During a whole month, the Vardi Group from the Weizmann Institute will be isolated in a Norwegian fjord to study the small microbes that have a big impact.
In a scientific expedition to Norway the lab of Prof. Assaf Vardi of the Department of Plant and Environmental Sciences will conduct a month-long experiment to reveal the many secrets about life in the ocean and how we are connected to it.
Most of the time, we make our discoveries in the laboratory, where we can conduct experiments in controlled environments. But what happens in the real world? Can we scale up our discoveries to the ocean? How does it work in real natural waters where everything is connected? What don’t we know yet? Answering those questions is exactly the purpose of this expedition.
Marine photosynthetic microorganisms (phytoplankton) are key to the functioning of our planet. They are the basis of marine food webs, absorb carbon dioxide whilst producing nearly as much oxygen than all rainforest together, and greatly influence global biogeochemical cycles on Earth. Put it simply, no phytoplankton, no life.

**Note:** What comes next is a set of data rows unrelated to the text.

/-- R252: the one refusal there is comes from reception. -/
theorem exec_completes (i : Instr) (s : State) : CompletesOrOverflows s (exec i s) := by
  cases i with
  | rdReq tid unitId addr count => exact completes_next s _
  | wrReq tid unitId addr values => exact completes_next s _
  | rdRsp h byteCount rest => exact receive_completes _ s
  | rdExc h code rest => exact receive_completes _ s
  | wrRsp h addr count rest => exact receive_completes _ s
  | wrExc h code rest => exact receive_completes _ s
  | submitRead addr count => exact completes_next s _
  | submitWrite addr values => exact completes_next s _
  | rx bytes => exact receive_completes bytes s
  | tick => exact execTick_completes s
  | transportError => exact execTransportError_completes s
  | close => exact execClose_completes s
  | cfgUnit u => rcases execCfgUnit_cases u s with ⟨b, -, e⟩ | ⟨-, e⟩ <;> exact .inl ⟨_, e⟩
  | cfgTimeout n => rcases execCfgTimeout_cases n s with ⟨d, -, e⟩ | ⟨-, e⟩ <;> exact .inl ⟨_, e⟩
  | reset => exact completes_next s _
  | serialize values =>
    rcases execSerialize_cases values s with ⟨vs, -, e⟩ | ⟨-, e⟩ <;> exact .inl ⟨_, e⟩
  | deserialize buffer offset n => exact execDeserialize_completes buffer offset n s

end Sys2Proof.Machine

open Sys2Proof Sys2Proof.Machine

/-- Settles O54: every instruction completes or overflows, and without a capacity nothing overflows. -/
theorem everyInstructionCompletes : Obligations.EveryInstructionCompletes := by
  refine ⟨fun i s hunbounded => ?_, fun i s r hrefused => ?_⟩
  · refine (exec_completes i s).resolve_right ?_
    rintro ⟨-, c, hc⟩
    exact absurd (hunbounded.symm.trans hc) nofun
  · rcases exec_completes i s with ⟨t, ht⟩ | ⟨hoverflow, hcap⟩
    · exact absurd (ht.symm.trans hrefused) nofun
    · cases hoverflow.symm.trans hrefused
      exact ⟨rfl, hcap⟩

end

/-! ### Where a step runs no instruction (R150, R217, R242, R245) -/
section
namespace Sys2Proof.Machine

theorem fetch_of_no_input {s : State} (h : s.inputs = []) : fetch s = .nothing s := by
  simp [fetch, h]

theorem fetch_of_decode_error {s : State} {x : Input} {rest : List Input} {e : DecodeError}
    (hinputs : s.inputs = x :: rest) (hdecode : decode x = .error e) :
    fetch s = .nothing { s with inputs := rest } := by
  simp [fetch, hinputs, hdecode]

/-- R245, U16: before the first `Reset` no other event has a meaning. -/
theorem fetch_before_reset {s : State} {x : Input} {rest : List Input} {i : Instr}
    (hinputs : s.inputs = x :: rest) (hdecode : decode x = .ok i) (hbefore : s.hasBeenReset = false)
    (hi : i ≠ .reset) (hevent : isEvent i = true) : fetch s = .stop .beforeReset := by
  simp [fetch, hinputs, hdecode, hbefore, hi, hevent]

theorem step_of_fetch_nothing {s t : State} (h : fetch s = .nothing t) : step s = .next t := by
  simp [step, h]

theorem step_of_fetch_stop {s : State} {r : Refusal} (h : fetch s = .stop r) :
    step s = .refused r := by
  simp [step, h]

end Sys2Proof.Machine

open Sys2Proof Sys2Proof.Machine

/-- Settles O5, by what is fetched in each of the three cases. -/
theorem stepWithoutAnInstruction : Obligations.StepWithoutAnInstruction :=
  ⟨fun _ hinputs => step_of_fetch_nothing (fetch_of_no_input hinputs),
    fun _ _ _ _ hinputs hdecode => step_of_fetch_nothing (fetch_of_decode_error hinputs hdecode),
    fun _ _ _ _ hinputs hdecode hbefore hi hevent =>
      step_of_fetch_stop (fetch_before_reset hinputs hdecode hbefore hi hevent)⟩

end

/-! # Proofs about the exceptions (60_exceptions.md) -/

/-! ### A rejected submission (R160, R161, R178, R209, R214) -/
section
namespace Sys2Proof.Machine
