/-- The EZ_ block (R265) and the regatta state of the device: the count of ticks by which regatta time leads the device's
own count, the frame count and the tick at which it is loaded, whether the raw grid is set (R252), the CATCH runs and the last
arrivals (R256, R258), the generation held, with the tick of its boundary, and the one whose commit is awaited (R257), the role
request in flight (R250), and the members known for each coupling (R263). `all` are the IDs enumerated and `tree` each one's parent
(R247); `surveyAt` is the start of the survey that runs, `links` what the root has heard of each child's link, `svResult` this
member's result (R253); `heatIds` are the members with an active heat, as the root has heard, and `heatsTold` what this member
last said (R247). `slews` are the changes of the applied offset, newest first: the instant of the device's clock, in fu, and the offset
that applied before it (R72). `roleLost` is the request that ended ROLE_CONFLICT (R250). -/
structure Ez where
  id : BitVec 6
  valid : Bool
  root : Bool
  parent : BitVec 4
  depth : BitVec 2
  stroke : Bool
  standby : Bool
  enumBusy : Bool
  enumDone : Bool
  surveyBusy : Bool
  surveyAgain : Bool
  surveyAt : Nat
  links : SMap (Option Int)
  svResult : Option (Option Int)
  orphan : Bool
  surveyFail : Bool
  lateEvent : Bool
  refused : Bool
  apLost : Bool
  catchDrift : Bool
  strokeReg : Word32
  members : Word64
  all : Word64
  tree : SMap Nat
  heatIds : Word64
  heatsTold : Bool
  target : Int
  applied : Int
  slews : List (Nat × Int)
  slewAt : Nat
  phase : BitVec 16
  ref : BitVec 16
  tol : Byte
  misses : Word32
  missRun : Nat
  driftRun : Nat
  phases : List Int
  gen : Word32
  genFrame : BitVec 48
  genTick : Nat
  genCatch : Bool
  genStroke : Word32
  genAt : Nat
  genPend : Option (BitVec 48 × Bool × Word32)
  genSent : Word32
  role : Word32
  roleReq : Word32
  roleBusy : Bool
  roleAt : Nat
  roleResult : Byte
  roleConflict : Option Nat
  roleLost : Word32
  lead : Int
  frameLoad : Option (Nat × Nat)
  grid : Bool
  catchOut : Bool
  catchFall : Nat
  newStrokeFrom : Option Nat
  gotCatch : Bool
  surveyTemp : Int
  ordered : List Ordered
  couplings : SMap Word64
deriving DecidableEq, Repr

/-- R265: not enumerated. Regatta time starts at 0 (DESIGN CHOICE, log entry 3). -/
def Ez.reset : Ez where
  id := 0
  valid := false
  root := false
  parent := 15
  depth := 0
  stroke := false
  standby := false
  enumBusy := false
  enumDone := false
  surveyBusy := false
  surveyAgain := false
  surveyAt := 0
  links := []
  svResult := none
  orphan := false
  surveyFail := false
  lateEvent := false
  refused := false
  apLost := false
  catchDrift := false
  strokeReg := 0
  members := 0
  all := 0
  tree := []
  heatIds := 0
  heatsTold := false
  target := 0
  applied := 0
  slews := []
  slewAt := 0
  phase := 0
  ref := 0
  tol := 24
  misses := 0
  missRun := 0
  driftRun := 0
  phases := []
  gen := 0
  genFrame := 0
  genTick := 0
  genCatch := false
  genStroke := 0
  genAt := 0
  genPend := none
  genSent := 0
  role := 0
  roleReq := 0
  roleBusy := false
  roleAt := 0
  roleResult := 0
  roleConflict := none
  roleLost := 0
  lead := 0
  frameLoad := none
  grid := false
  catchOut := false
  catchFall := 0
  newStrokeFrom := none
  gotCatch := true
  surveyTemp := 0
  ordered := []
  couplings := []

/-- Easy-All (R261, R262, R265): `ignoreTo` is the end of the span after a clear in which EASYALL_N is ignored. -/
structure EaSt where
  cfg : Word32
  latched : Bool
  safe : Bool
  kind : BitVec 3
  id : BitVec 6
  num : BitVec 7
  time : Nat
  ignoreTo : Option Nat
deriving DecidableEq, Repr

/-- R265. -/
def EaSt.reset : EaSt := ⟨0xC0, false, false, 0, 0, 0, 0, none⟩

end Sys2Proof.Machine
end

Along with several other scientists from Massachusetts Institute of Technology (MIT), ETH Zürich, CNRS, Max Planck Society, ICM-CSIS and more, collaborating with the Vardi group on this project, they will address many questions. What are the dynamics of viral infection in the water? What influence does this infection have on the chemical composition of sinking matter and emitted aerosols? How do cells communicate between each other in this stressful situation, and what type of interactions do they establish with other organisms beyond viruses?
This is the continuation of a fruitful interdisciplinary collaboration between a biologist (Prof. Assaf Vardi) and a cloud physicist (Prof. Ilan Koren from the Weizmann Institute Department of Earth and Planetary Sciences). The goal of this collaboration is to enhance our understanding of the ocean-atmosphere feedback, characterise the aerosolized microorganisms emitted from a phytoplankton bloom, and investigate particles deposition as a viral transmission vector.